Number of itersection points between two monotonously decreasing functions Let $f(x)$ and $g(x)$ be two different functions, where:


*

*$f(x)$ is infinitely differentiable for every $x$

*$g(x)$ is infinitely differentiable for every $x$

*$f'(x)$ is negative for every $x$ (i.e., $f(x)$ is monotonously decreasing)

*$g'(x)$ is negative for every $x$ (i.e., $g(x)$ is monotonously decreasing)


I am suspecting that the possible number of intersection points for any such pair of functions is:


*

*$0$

*$1$

*$2$

*$\infty$ (if the functions "merge" at some point; not even sure if that's possible)


How can we prove or refute this?
I emphasized infinitely differentiable in order to avoid function definitions such as:
$
 f(x)=
 \begin{cases}
  \dots & \text{$ x \leq K$}\\
  \dots & \text{$ x \geq K$}\\
 \end{cases}
$
Thanks
 A: The property you are looking for isn't going to work as stated. By choosing a suitable value of $c$ near $-2$, the functions $f(x)=\sin x-2x$ and $g(x)=cx$ can be made to intersect $n$ times for any integer $n$, or $\infty$ times for $c=2$, even though they both have strictly negative derivatives.
Even if you demand that all derivatives are negative, you still can't limit the number of intersection points. Consider the function $h(x)=p(2^x)=\sum_{k=0}^na_k2^{kx}$, where $p(t)$ is a polynomial. There is a unique polynomial of degree $n$ passing through any $n+1$ points; choose $p(t)$ such that $p(0)=1$ and $p(2^x)=0$ for $x\in\{1,2,\dots,n\}$. Then $h(x)$ is a linear combination of exponentials that has roots at $\{1,2,\dots,n\}$. Now let $f(x)$ be the sum of all positive terms and $g(x)$ be the sum of all negative terms in $h(x)$. Then $f(x)+g(x)=h(x)$, and $f(x)$ has entirely positive derivatives, and $g(x)$ has entirely negative derivatives. (Note that neither $f(x)$ or $g(x)$ is zero, because $h$ has a root and $f,g$ don't.) Thus $-f$ and $g$ are functions with all negative derivatives, crossing at $\{1,2,\dots,n\}$.
As an example for $n=4$:
$$f(x)=1+\frac{35}{32}2^{2x}+\frac1{64}2^{4x};\qquad g(x)=-\frac{15}82^x-\frac{15}{64}2^{3x}$$
A challenge to readers: can you generalize this construction to a countably infinite number of intersection points?

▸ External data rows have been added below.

/-- R4: the parameters never change while the machine runs, and so the display is never resized (R34). That they stand
in State is the model's (assumption 1). -/
def Obligations.StepKeepsParameters : Prop :=
  ∀ s t : State, step s = .next t → t.params = s.params

/-! ### Encoding and fetch -/

/-- Every well-formed instruction decodes from its encoding, at every value of its operand, whatever bytes follow. -/
def Obligations.DecodeOfEncode : Prop :=
  ∀ (v : Variant) (i : Instr) (rest : List Byte),
    i.wellFormed v = true → decode v (encode i ++ rest) = .ok (i, rest)

/-- Each decodable byte string begins with the encoding of what it decodes to, an instruction of the active variant: no
two encodings of one variant overlap. -/
def Obligations.EncodeOfDecode : Prop :=
  ∀ (v : Variant) (bytes : List Byte) (i : Instr) (rest : List Byte),
    decode v bytes = .ok (i, rest) → bytes = encode i ++ rest ∧ i.wellFormed v = true

/-- A word of each family, written out from the bytes the rules give. -/
def Obligations.WordsDecodeAsTheRulesSay : Prop :=
  decode .b [0x10, 0x12, 0x34] = .ok (.bJp 0x1234, []) ∧
  decode .b [0x41, 0x00] = .ok (.bSneRyImm 0x00, []) ∧
  decode .b [0x71, 0xFF] = .ok (.bAddRyImm 0xFF, []) ∧
  decode .b [0x8E] = .ok (.bShl, []) ∧
  decode .b [0xF3] = .ok (.bBcd, []) ∧
  decode .b [0xFA] = .ok (.bLdRxK, []) ∧
  decode .b [0xD0, 0x02] = .ok (.bDrw 0x02, []) ∧
  decode .a [0x03, 0x7F, 0xFF] = .ok (.aLdaImm 0x7FFF, []) ∧
  decode .a [0x5B, 0xF7] = .ok (.aBzcRel 0xF7, []) ∧
  decode .a [0x44, 0x00, 0x01] = .ok (.aSubImm 0x0001, []) ∧
  decode .a [0xE0] = .error (.unassigned 0xE0)

/-- R106, R66, R67, R102: the fetch of every opcode byte, assigned or not, advances `pc` by the `Len` of R106 modulo
65536 and changes nothing else; R109: it gives an instruction of the active variant or "unassigned", never less. -/
def Obligations.FetchAdvancesByLength : Prop :=
  ∀ s : State,
    let op := s.read8 s.pc.toNat
    s.fetchInstr.2.pc.toNat = (s.pc.toNat + specLen s.params.variant op) % 65536 ∧
    Frame [.pc] s s.fetchInstr.2 ∧
    ((∃ i, s.fetchInstr.1 = .ok (i, []) ∧ i.wellFormed s.params.variant = true) ∨
      s.fetchInstr.1 = .error (.unassigned op))

/-- What a step in a run is. Where a display call of the host is left to be made before the next cycle, the step is that
call (R87, R347): it changes the cells as the call does, the call is no longer to come, and nothing else changes. Else,
where the bytes at `pc` decode to `i`, and `i` is not waiting for a key, the step is `exec i` from the state with the
timers ticked and `pc` past the instruction, and the run loop's bookkeeping after it. That a call comes before the cycle
whose sample lists it is the model's (assumption 5). -/
def Obligations.StepRunsDecodedInstruction : Prop :=
  (∀ (s : State) (move : DisplayMove) (moves : List DisplayMove),
    s.runActive = true → s.sample.displayMoves = move :: moves →
    ∃ t, step s = .next t ∧ DisplayEffect s t move ∧ t.sample = { s.sample with displayMoves := moves } ∧
      Frame [.disp, .inputs, .draws] s t) ∧
  ∀ (s : State) (i : Instr) (rest : List Byte),
    s.cycleDue → decode s.params.variant s.bytesAtPc = .ok (i, rest) → (i = .bLdRxK → s.nextKey ≠ none) →
    step s = andThen
      (exec i (s.timerTick.setPc (s.pc + BitVec.ofNat 16 (encode i).length))) State.endCycle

But your original idea is not too far off the mark; there is a property of the sort you are looking for, namely convexity. A function with a positive second derivative is convex, and convex functions can intersect a line at most twice. (If you allow the derivative to be zero, it may coincide with the line on an interval, hence your "$\infty$ intersections" case.) Thus, a revised theorem statement:

If $f(x)$ and $g(x)$ are twice-differentiable functions such that $f''(x)<g''(x)$ for all $x$, then $f$ intersects $g$ at most twice.

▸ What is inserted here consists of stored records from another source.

-- ==== Sys2Proof/Laws/Ops.lean ====
section
/-! SUPPORT. What each shared operation can do, once: which part of the state it replaces, and that it keeps the
canonical form of what it replaces. -/

namespace Sys2Proof.Machine

/-! ### Main memory -/

theorem read8_of_mem_eq {s t : State} (h : t.mem = s.mem) (addr : Nat) : t.read8 addr = s.read8 addr := by
  unfold State.read8; rw [h]

theorem read16_of_mem_eq {s t : State} (h : t.mem = s.mem) (addr : Nat) : t.read16 addr = s.read16 addr := by
  unfold State.read16; rw [read8_of_mem_eq h, read8_of_mem_eq h]

theorem read8_mod (s : State) (addr : Nat) : s.read8 (addr % 65536) = s.read8 addr := by
  simp [State.read8]

/-- `write8` replaces main memory and nothing else. -/
theorem write8_eq_setMem (s : State) (addr : Nat) (v : Byte) :
    s.write8 addr v = s.setMem (writeCell s.mem (addr % 65536) v) := rfl

@[simp] theorem write8_params (s : State) (addr : Nat) (v : Byte) : (s.write8 addr v).params = s.params := rfl

/-- A byte read after a byte write. -/
theorem read8_write8 (s : State) (addr : Nat) (v : Byte) (addr' : Nat) :
    (s.write8 addr v).read8 addr' = if addr' % 65536 = addr % 65536 then v else s.read8 addr' := by
  simp [State.read8, State.write8, readCell_writeCell]

/-- `write8` keeps memory's canonical form. -/
theorem write8_mem_wf {s : State} (h : Memory.wf s.mem) (addr : Nat) (v : Byte) : Memory.wf (s.write8 addr v).mem :=
  cellsWf_writeCell h (Nat.mod_lt _ (by omega)) v

/-- Every operation that only replaces main memory. -/
def OnlyMem (s t : State) : Prop :=
  t = s.setMem t.mem

theorem OnlyMem.refl (s : State) : OnlyMem s s := rfl

theorem OnlyMem.trans {s t u : State} (h : OnlyMem s t) (k : OnlyMem t u) : OnlyMem s u := by
  unfold OnlyMem at *
  rw [k, h]; rfl

theorem onlyMem_write8 (s : State) (addr : Nat) (v : Byte) : OnlyMem s (s.write8 addr v) := rfl

/-- `write16` replaces main memory and nothing else. -/
theorem onlyMem_write16 (s : State) (addr : Nat) (v : Word) : OnlyMem s (s.write16 addr v) := by
  unfold State.write16
  split
  · exact (onlyMem_write8 ..).trans (onlyMem_write8 ..)
  · split
    · exact .refl s
    · exact onlyMem_write8 ..
    · exact (onlyMem_write8 ..).trans (onlyMem_write8 ..)

/-- `write16` keeps memory's canonical form. -/
theorem write16_mem_wf {s : State} (h : Memory.wf s.mem) (addr : Nat) (v : Word) :
    Memory.wf (s.write16 addr v).mem := by
  unfold State.write16
  split
  · exact write8_mem_wf (write8_mem_wf h _ _) _ _
  · split
    · exact h
    · exact write8_mem_wf h _ _
    · exact write8_mem_wf (write8_mem_wf h _ _) _ _

theorem memReset_mem_wf (s : State) : Memory.wf s.memReset.mem := cellsWf_nil _

theorem onlyMem_writeImage (s : State) (addr : Nat) (image : List Byte) : OnlyMem s (s.writeImage addr image) := by
  induction image generalizing s addr with
  | nil => exact .refl s
  | cons v image ih =>
    unfold State.writeImage
    split
    · exact (onlyMem_write8 s addr v).trans (ih ..)
    · exact .refl s

/-- `writeImage` keeps memory's canonical form. -/
theorem writeImage_mem_wf {s : State} (h : Memory.wf s.mem) (addr : Nat) (image : List Byte) :
    Memory.wf (s.writeImage addr image).mem := by
  induction image generalizing s addr with
  | nil => exact h
  | cons v image ih =>
    unfold State.writeImage
    split
    · exact ih (write8_mem_wf h _ _) _
    · exact h

theorem onlyMem_writeFetchBytes (s : State) (addr : Nat) (bytes : List Byte) :
    OnlyMem s (s.writeFetchBytes addr bytes) := by
  induction bytes generalizing s addr with
  | nil => exact .refl s
  | cons v bytes ih =>
    unfold State.writeFetchBytes
    exact (onlyMem_write8 s addr v).trans (ih ..)

/-- `writeFetchBytes` keeps memory's canonical form. -/
theorem writeFetchBytes_mem_wf {s : State} (h : Memory.wf s.mem) (addr : Nat) (bytes : List Byte) :
    Memory.wf (s.writeFetchBytes addr bytes).mem := by
  induction bytes generalizing s addr with
  | nil => exact h
  | cons v bytes ih => exact ih (write8_mem_wf h _ _) _

/-- `loadProgram` replaces main memory and `pc` and nothing else. -/
theorem loadProgram_eq (s : State) (image : List Byte) :
    ∃ m pc, (Memory.wf s.mem → Memory.wf m) ∧ s.loadProgram image = (s.setMem m).setPc pc := by
  refine ⟨(s.writeImage s.pc.toNat image).mem, (s.writeImage s.pc.toNat image).read16 0x0000,
    fun h => writeImage_mem_wf h _ _, ?_⟩
  exact congrArg (·.setPc ((s.writeImage s.pc.toNat image).read16 0x0000)) (onlyMem_writeImage s s.pc.toNat image)

/-! ### Fetch, control, stack -/

theorem fetch8_eq (s : State) : s.fetch8 = (s.read8 s.pc.toNat, s.setPc (s.pc + 1)) := rfl

theorem fetch16_eq (s : State) : s.fetch16 = (s.read16 s.pc.toNat, s.setPc (s.pc + 2)) := rfl

/-- The fetch of a cycle replaces `pc` and nothing else. -/
theorem fetchInstr_eq_setPc (s : State) : ∃ pc, s.fetchInstr.2 = s.setPc pc := by
  unfold State.fetchInstr
  simp only [fetch8_eq, fetch16_eq]
  split <;> exact ⟨_, rfl⟩

/-- `skipIf` replaces `pc` and nothing else. -/
theorem skipIf_eq_setPc (s : State) (cond : Bool) :
    s.skipIf cond =
      s.setPc (if cond then s.pc + BitVec.ofNat 16 (lenOf .b (s.read8 s.pc.toNat)) else s.pc) := by
  cases cond <;> rfl

/-- `branchI` replaces `pc` and nothing else. -/
theorem branchI_eq_setPc (s : State) (cond : Bool) : s.branchI cond = s.setPc (if cond then s.i else s.pc) := by
  cases cond <;> rfl

/-- `branchRel` replaces `pc` and nothing else. -/
theorem branchRel_eq_setPc (s : State) (cond : Bool) (d : Byte) :
    s.branchRel cond d = s.setPc (if cond then s.pc + sext16 d else s.pc) := by
  cases cond <;> rfl

/-- The slots after a push: the pushed value in the slot `sp` then names, the others as before. -/
theorem slot_push (s : State) (v : Word) (k : BitVec 8) :
    (s.push v).slot k = if k = s.sp + 1 then v else s.slot k := by
  simp only [State.slot, State.push, State.setStack_stack]
  rw [Vector.getElem_set]
  simp only [← BitVec.toNat_inj, eq_comm]

@[simp] theorem slot_setPc (s : State) (v : Word) (k : BitVec 8) : (s.setPc v).slot k = s.slot k := rfl

@[simp] theorem slot_pop (s : State) (k : BitVec 8) : s.pop.slot k = s.slot k := rfl

/-! ### Timers, display, the run loop -/

/-- `timerTick` replaces the two timers and nothing else. -/
theorem timerTick_eq (s : State) : ∃ dt st, s.timerTick = (s.setDt dt).setSt st := by
  unfold State.timerTick
  split
  · exact ⟨_, _, rfl⟩
  · exact ⟨s.dt, s.st, rfl⟩

/-- `displayMove` replaces the display and nothing else, and keeps its canonical form. -/
theorem displayMove_eq (s : State) (move : DisplayMove) :
    ∃ d, (DisplayWf s.params s.disp → DisplayWf s.params d) ∧ s.displayMove move = s.setDisp d :=
  ⟨_, fun h => displayWf_applyDisplayMove h move, rfl⟩

/-- After `keepMoves` the next sample is as before but for its display calls. -/
theorem keepMoves_sample (s : State) (moves : List DisplayMove) :
    (s.keepMoves moves).sample = { s.sample with displayMoves := moves } := rfl

/-- `endCycle` replaces the governor, the count of executed cycles and the environment's samples and nothing else. -/
theorem endCycle_eq (s : State) :
    s.endCycle = (s.setRunCount (s.gov.map (· - 1)) (s.executed + 1)).setInputs s.inputs.tail (s.draws + 1) := rfl

/-- `startRun` replaces the governor, the count of executed cycles and the running flag and nothing else. -/
theorem startRun_eq (s : State) (limit : Option Nat) :
    s.startRun limit = (s.setRunCount limit 0).setRunning true := rfl

@[simp] theorem andThen_next (s : State) (g : State → State) : andThen (.next s) g = .next (g s) := rfl

end Sys2Proof.Machine
end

A: Let $g(x) = -x^3 - x$ and let $f(x) = -2x$. Both have a negative first derivative, but they intersect at three points.
Edit: to follow up on Mario Carneiro's comment below: try to convince yourself that for any $n \in \mathbb N$ there exists a smooth function $h_n : \mathbb R \to \mathbb R$ such that 1) $h_n'(x) \le 1$ for all $x$, and 2) $h_n$ has exactly $n$ zeroes. Then $f(x) = -2x$ and $g(x) = -2x + h_n(x)$ both have derivatives less than or equal to $-1$ but intersect at $n$ points.